В полночь просыпаюсь в каюте от шума, долетающего в иллюминатор. Стоим у пристани. Говор, крики, гудки грузовиков. Стараюсь втиснуться в иллюминатор, чтобы прочесть название на дебаркадере. Так это знаменитое Переволочное? Филипп Иванович, вооруживший меня на дорогу историческими сведениями, просил уделить особое внимание Переволочному, где войска Петра добивали шведов, спешивших переправиться на правый берег. Но как уделить, это внимание, если пароход уже отшвартовался и ночной городок со всей славной историей кружит по реке и уплывает в сторону…
Утром рано — в Днепродзержинске я должен встретиться с человеком, с которым уже знаком заочно.

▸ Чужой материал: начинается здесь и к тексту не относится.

/-- A missed grab is counted with its batch. -/
@[simp] theorem State.missGrab_frame (id : Nat) :
    (s.missGrab id).now = s.now ∧ (s.missGrab id).phase = s.phase ∧ (s.missGrab id).powered = s.powered ∧
    (s.missGrab id).resetActive = s.resetActive ∧ (s.missGrab id).bankA = s.bankA ∧
    (s.missGrab id).bankB = s.bankB ∧ (s.missGrab id).current = s.current ∧ (s.missGrab id).clock = s.clock ∧
    (s.missGrab id).secondFrom = s.secondFrom ∧ (s.missGrab id).params = s.params ∧
    (s.missGrab id).locks = s.locks ∧ (s.missGrab id).recordedSeal = s.recordedSeal ∧
    (s.missGrab id).sealInput = s.sealInput ∧ (s.missGrab id).staging = s.staging ∧
    (s.missGrab id).pulses = s.pulses ∧ (s.missGrab id).cen = s.cen ∧ (s.missGrab id).values = s.values ∧
    (s.missGrab id).snapshot = s.snapshot ∧ (s.missGrab id).snapshotSeq = s.snapshotSeq ∧
    (s.missGrab id).psq = s.psq ∧ (s.missGrab id).smc = s.smc ∧ (s.missGrab id).archive = s.archive ∧
    (s.missGrab id).write = s.write ∧ (s.missGrab id).erase = s.erase ∧ (s.missGrab id).audit = s.audit ∧
    (s.missGrab id).auditNext = s.auditNext ∧ (s.missGrab id).alarms = s.alarms ∧ (s.missGrab id).flags = s.flags ∧
    (s.missGrab id).link = s.link ∧ (s.missGrab id).reply = s.reply ∧ (s.missGrab id).pending = s.pending := by
  simp [State.missGrab]

/-- Setting a can count changes retained content alone. -/
@[simp] theorem State.setCanCount_frame (c : Can) (n : Nat) :
    (s.setCanCount c n).now = s.now ∧ (s.setCanCount c n).phase = s.phase ∧
    (s.setCanCount c n).powered = s.powered ∧ (s.setCanCount c n).resetActive = s.resetActive ∧
    (s.setCanCount c n).bankA = s.bankA ∧ (s.setCanCount c n).bankB = s.bankB ∧
    (s.setCanCount c n).current = s.current ∧ (s.setCanCount c n).clock = s.clock ∧
    (s.setCanCount c n).secondFrom = s.secondFrom ∧ (s.setCanCount c n).params = s.params ∧
    (s.setCanCount c n).locks = s.locks ∧ (s.setCanCount c n).recordedSeal = s.recordedSeal ∧
    (s.setCanCount c n).sealInput = s.sealInput ∧ (s.setCanCount c n).staging = s.staging ∧
    (s.setCanCount c n).pulses = s.pulses ∧ (s.setCanCount c n).cen = s.cen ∧
    (s.setCanCount c n).values = s.values ∧ (s.setCanCount c n).snapshot = s.snapshot ∧
    (s.setCanCount c n).snapshotSeq = s.snapshotSeq ∧ (s.setCanCount c n).psq = s.psq ∧
    (s.setCanCount c n).smc = s.smc ∧ (s.setCanCount c n).archive = s.archive ∧
    (s.setCanCount c n).write = s.write ∧ (s.setCanCount c n).erase = s.erase ∧
    (s.setCanCount c n).audit = s.audit ∧ (s.setCanCount c n).auditNext = s.auditNext ∧
    (s.setCanCount c n).alarms = s.alarms ∧ (s.setCanCount c n).flags = s.flags ∧
    (s.setCanCount c n).link = s.link ∧ (s.setCanCount c n).reply = s.reply ∧
    (s.setCanCount c n).pending = s.pending := by
  unfold State.setCanCount; split <;> simp

/-- The start of a swap (R163). -/
@[simp] theorem State.startSwap_frame (c : Can) :
    (s.startSwap c).now = s.now ∧ (s.startSwap c).phase = s.phase ∧ (s.startSwap c).powered = s.powered ∧
    (s.startSwap c).resetActive = s.resetActive ∧ (s.startSwap c).bankA = s.bankA ∧
    (s.startSwap c).bankB = s.bankB ∧ (s.startSwap c).current = s.current ∧ (s.startSwap c).clock = s.clock ∧
    (s.startSwap c).secondFrom = s.secondFrom ∧ (s.startSwap c).params = s.params ∧
    (s.startSwap c).locks = s.locks ∧ (s.startSwap c).recordedSeal = s.recordedSeal ∧
    (s.startSwap c).sealInput = s.sealInput ∧ (s.startSwap c).staging = s.staging ∧
    (s.startSwap c).pulses = s.pulses ∧ (s.startSwap c).cen = s.cen ∧ (s.startSwap c).values = s.values ∧
    (s.startSwap c).snapshot = s.snapshot ∧ (s.startSwap c).snapshotSeq = s.snapshotSeq ∧
    (s.startSwap c).psq = s.psq ∧ (s.startSwap c).archive = s.archive ∧ (s.startSwap c).write = s.write ∧
    (s.startSwap c).erase = s.erase ∧ (s.startSwap c).audit = s.audit ∧ (s.startSwap c).auditNext = s.auditNext ∧
    (s.startSwap c).alarms = s.alarms ∧ (s.startSwap c).flags = s.flags ∧ (s.startSwap c).link = s.link ∧
    (s.startSwap c).reply = s.reply ∧ (s.startSwap c).pending = s.pending := by
  simp [State.startSwap]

Первый раз — на Урале, в доменном цехе Нижне-Тагильского комбината. Главный инженер показывал автоматику на печах и говорил:
— Георгий Григорьевич был тут недавно. Весьма одобрил…

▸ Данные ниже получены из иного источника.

/-- Settles O53: CAN RESET, SAMPLER ENABLE and the can-full inputs, by the state of the sampler. -/
theorem samplerRequestsAndCanInputs : Obligations.SamplerRequestsAndCanInputs := by
  intro s c
  refine ⟨fun hr => ⟨fun n h1 h2 => ?_, ?_, fun x hx => ?_, fun hoff => ?_, fun hon => ?_⟩, fun u hrun hset hu => ?_⟩
  · exact exec_of_request_refused hr rfl (takeCanReset_refused h1 h2)
  · let u := s.setCanCount c 0
    have hmoved := State.alarmsMoved_leaveHalt (s := u)
    have hcleared := State.leaveHalt_cleared (s := u)
    obtain ⟨hbank, hcurrent, -, -, hframe⟩ := u.leaveHalt.retainedUpdate_of_current
    have hexec := exec_of_request_settled (c := .canReset (canNumber c)) hr rfl (takeCanReset_eq c)
    have hu : u = { s with
        ret := (if c = .can1 then { s.ret with canCount1 := 0 } else { s.ret with canCount2 := 0 }) } := by
      cases c <;> rfl
    have hsmc : u.smc = s.smc := by rw [hu]
    have halarm : u.leaveHalt.retainedUpdate.alarms = u.leaveHalt.alarms := by rw [hframe]
    have hsettled : u.leaveHalt.retainedUpdate.Settled := by
      unfold State.Settled
      rw [hbank, hframe]
    have hcur : u.leaveHalt.current = s.current := by rw [hmoved.frame, hu]
    generalize u.leaveHalt = v at *
    generalize v.retainedUpdate = t at *
    rw [hmoved.frame, hu] at hframe
    refine ⟨_, hexec hsettled, hsettled, rfl, congrArg State.ret hframe, ?_, congrArg State.smc hframe, fun h => ?_, ?_⟩
    · rw [← hcur]
      exact hcurrent
    · refine (State.alarmRaised_congr ?_).trans (hcleared (by rw [hsmc]; exact h))
      exact State.alarm_eq_of_alarms_eq halarm _
    · show { t with reply := some Reply.justOk } = { s with
        ret := t.ret, bankA := t.bankA, bankB := t.bankB, current := t.current, smc := t.smc
        alarms := t.alarms, flags := t.flags, reply := some Reply.justOk }
      rw [hframe]
  · have hf : takeSamplerEnable x s = (s, .justOk) := by
      cases x <;> simp only [takeSamplerEnable, hx]
    exact exec_of_request_settled hr rfl hf hr.2.2
  · have hf : takeSamplerEnable .on s = (s.enableSampler, .justOk) := by
      simp only [takeSamplerEnable, hoff]
    have hchanged : s.enableSampler.ret ≠ s.enableSampler.currentBank.content := by
      intro h
      have henable : Switch.on = s.ret.enable := congrArg Retained.enable (h.trans hr.2.2.symm)
      rw [hoff] at henable
      cases henable
    rw [exec_of_request_answer hr rfl hf, State.settle_of_changed hchanged]
    rfl
  · have hf : takeSamplerEnable .off s = (s.disableSampler, .justOk) := by
      simp only [takeSamplerEnable, hon]
    obtain ⟨hsettled, hret, hsmc, halarm, hframe⟩ := s.disableSampler_spec
    refine ⟨_, exec_of_request_answer hr rfl hf, hsettled, rfl, by rw [hret], by rw [hret], hsmc, fun hq hm => halarm hq hm, ?_⟩
    generalize s.disableSampler.settle = t at *
    show { t with reply := some Reply.justOk } = { s with
      ret := t.ret, bankA := t.bankA, bankB := t.bankB, current := t.current, smc := t.smc
      archive := t.archive, write := t.write, erase := t.erase, alarms := t.alarms, flags := t.flags
      reply := some Reply.justOk }
    rw [hframe]
  · let s1 : State := { s with
      now := max s.now (u + 500000)
      smc := s.smc.setFullInput c ⟨(s.smc.fullInput c).raw, (s.smc.fullInput c).raw, none⟩ }
    have hf : canfullAccept c s = if (s.smc.fullInput c).raw then s1 else s1.leaveHalt := by
      simp only [canfullAccept, hu]
      cases c <;> rfl
    have hstate : s1.smc.state = s.smc.state := by cases c <;> rfl
    have hmoved := State.alarmsMoved_leaveHalt (s := s1)
    have hsettled : (canfullAccept c s).Settled := by
      rw [hf]
      split
      · exact hset
      · rw [hmoved.frame]
        exact hset
    have hexec := exec_of_event_settled hrun (c := .canfullChange c) rfl hsettled
    by_cases hleaves : s.smc.state = .halted ∧ (s.smc.fullInput c).raw = false
    · obtain ⟨hhalted, hraw⟩ := hleaves
      have hleave := hf.trans (if_neg (by simp [hraw]))
      rw [State.leaveHalt_of_halted (hstate.trans hhalted)] at hleave
      let s2 : State := { s1 with smc := { s1.smc with state := .ready, haltedCan := none } }
      have hclear : s2.AlarmsMoved [.station .samplerHalted] (s2.clearAlarm (.station .samplerHalted)) :=
        s2.alarmsMoved_moveAlarm _ _
      have hraised : (s2.clearAlarm (.station .samplerHalted)).alarmRaised (.station .samplerHalted) = false :=
        State.alarmRaised_setAlarm s2 (.station .samplerHalted) false
      refine ⟨_, hexec, fun _ _ => ?_, fun hnot => ?_, ?_⟩
      · rw [hleave]
        refine ⟨?_, hraised, fun a ha => hclear.other a (by simpa using ha), fun heq => ?_, fun hne => ?_⟩
        · refine (congrArg State.smc hclear.frame).trans ?_
          simp only [s2, s1, hraw]
        · have hsame : s2.clearAlarm (.station .samplerHalted) = s2 :=
            State.moveAlarm_of_alarm_eq (State.alarm_eq_of_alarms_eq heq _)
          exact (congrArg State.flags hsame).trans rfl
        · have hchanged := hclear.of_alarms_ne hne
          rw [← hchanged]
          exact hclear.flags
      · rcases hnot with h | h
        · exact absurd hhalted h
        · rw [hraw] at h
          cases h
      · have hsmc : (s2.clearAlarm (.station .samplerHalted)).smc = s2.smc := hclear.smc
        rw [hleave]
        refine hclear.frame.trans ?_
        rw [hsmc]
    · have hstays : canfullAccept c s = s1 := by
        rw [hf]
        split
        · rfl
        · next hraw => exact State.leaveHalt_of_not_halted fun h => hleaves ⟨hstate ▸ h, by simpa using hraw⟩
      refine ⟨_, hexec, fun h hraw => absurd ⟨h, hraw⟩ hleaves, fun _ => ?_, ?_⟩ <;> rw [hstays]
      exact ⟨rfl, rfl, rfl⟩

Он не назвал фамилии, считая имя и отчество достаточными, чтобы я понял, о ком идет речь. И, видно, оценка Георгия Григорьевича имела первостепенное значение для опытнейшего доменщика, потому что он повторил:
— Одобрил!
А уже в поездке по Украине попалась мне брошюра «Наука и техника на Днепропетровщине». На ее страницах много раз упоминался ученый-металлург Г. Г. Орешкин, который разработал оригинальную систему в доменном производстве, провел важный эксперимент, опубликовал глубокое исследование…

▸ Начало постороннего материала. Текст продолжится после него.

-- ==== Sys2Proof/Machine/Configuration.lean ====
section
/-! DEFINITION. The constraints that a configuration must meet (spec/00_scope.md R8). -/

namespace Sys2Proof.Machine

/-- The constraints of R8: the ranges of `REF_CLK_HZ` and `IF_HZ`, and that no tag of the low half's pair is a tag of
the high half's pair, since a tag addresses one half (DEDUCED, log entry 5). -/
def configOk (c : Config) : Bool :=
  decide (2 ≤ c.refClkHz) && decide (c.refClkHz ≤ 2 ^ 32) && decide (c.ifHz ≤ 79999999)
    && decide (c.tag0 ≠ c.tag2) && decide (c.tag0 ≠ c.tag3)
    && decide (c.tag1 ≠ c.tag2) && decide (c.tag1 ≠ c.tag3)

end Sys2Proof.Machine
end

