-- ==== Sys2Proof/Machine/Core.lean ====
section
/-! DEFINITION. The machine as the host's interface takes it. -/

def Sys2Proof.core : Host.Core :=
  { State := Sys2Proof.Machine.State
    Fault := Sys2Proof.Machine.Fault
    Refusal := Sys2Proof.Machine.Refusal
    step := Sys2Proof.Machine.step
    reset := Sys2Proof.Machine.State.reset }
end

Георгий Григорьевич Орешкин, Герой Социалистического Труда, лауреат Государственной премии (а теперь и Ленинской), о котором я слышал на Урале и прочел в книге, — директор Металлургического завода имени Дзержинского. Я сижу у него в кабинете.
Директором он третий год, а до этого-главным инженером пять лет. Но вообще-то вся жизнь — с этим заводом, все пятьдесят три года. Потому как родился почти на заводской территории и в «бабки» с дружками всегда под заводским забором играл. Рабочим человеком ступил на заводскую землю семнадцати лет. Пошел бы и раньше, но сразу после революции Металлургический стоял на консервации. Отец — огнеупорщик, обжигавший кирпичи для печей, собирался взять к себе в подручные. Захотел в слесари. А работая по ремонту, «пошатался во всех цехах» и больше всего понравились домны. Как объявили набор в открывшийся при заводе техникум, подал на доменное отделение. Вечернее. Учеба затянулась: техникум преобразовали в институт, добавили два года. Тогда было так: в институте преподавали только заводские инженеры. Не жаловались на перегрузку, справлялись. И учили тому, что действительно нужно производству. Неплохо бы хоть отчасти возродить эту традицию… Получил диплом инженера. А потом чередовались цех и лаборатория, лаборатория и цех. Вот и разделились интересы между ними. Работал в лаборатории — то и дело бегал в цех, назначали в цех — не забывал про лабораторию.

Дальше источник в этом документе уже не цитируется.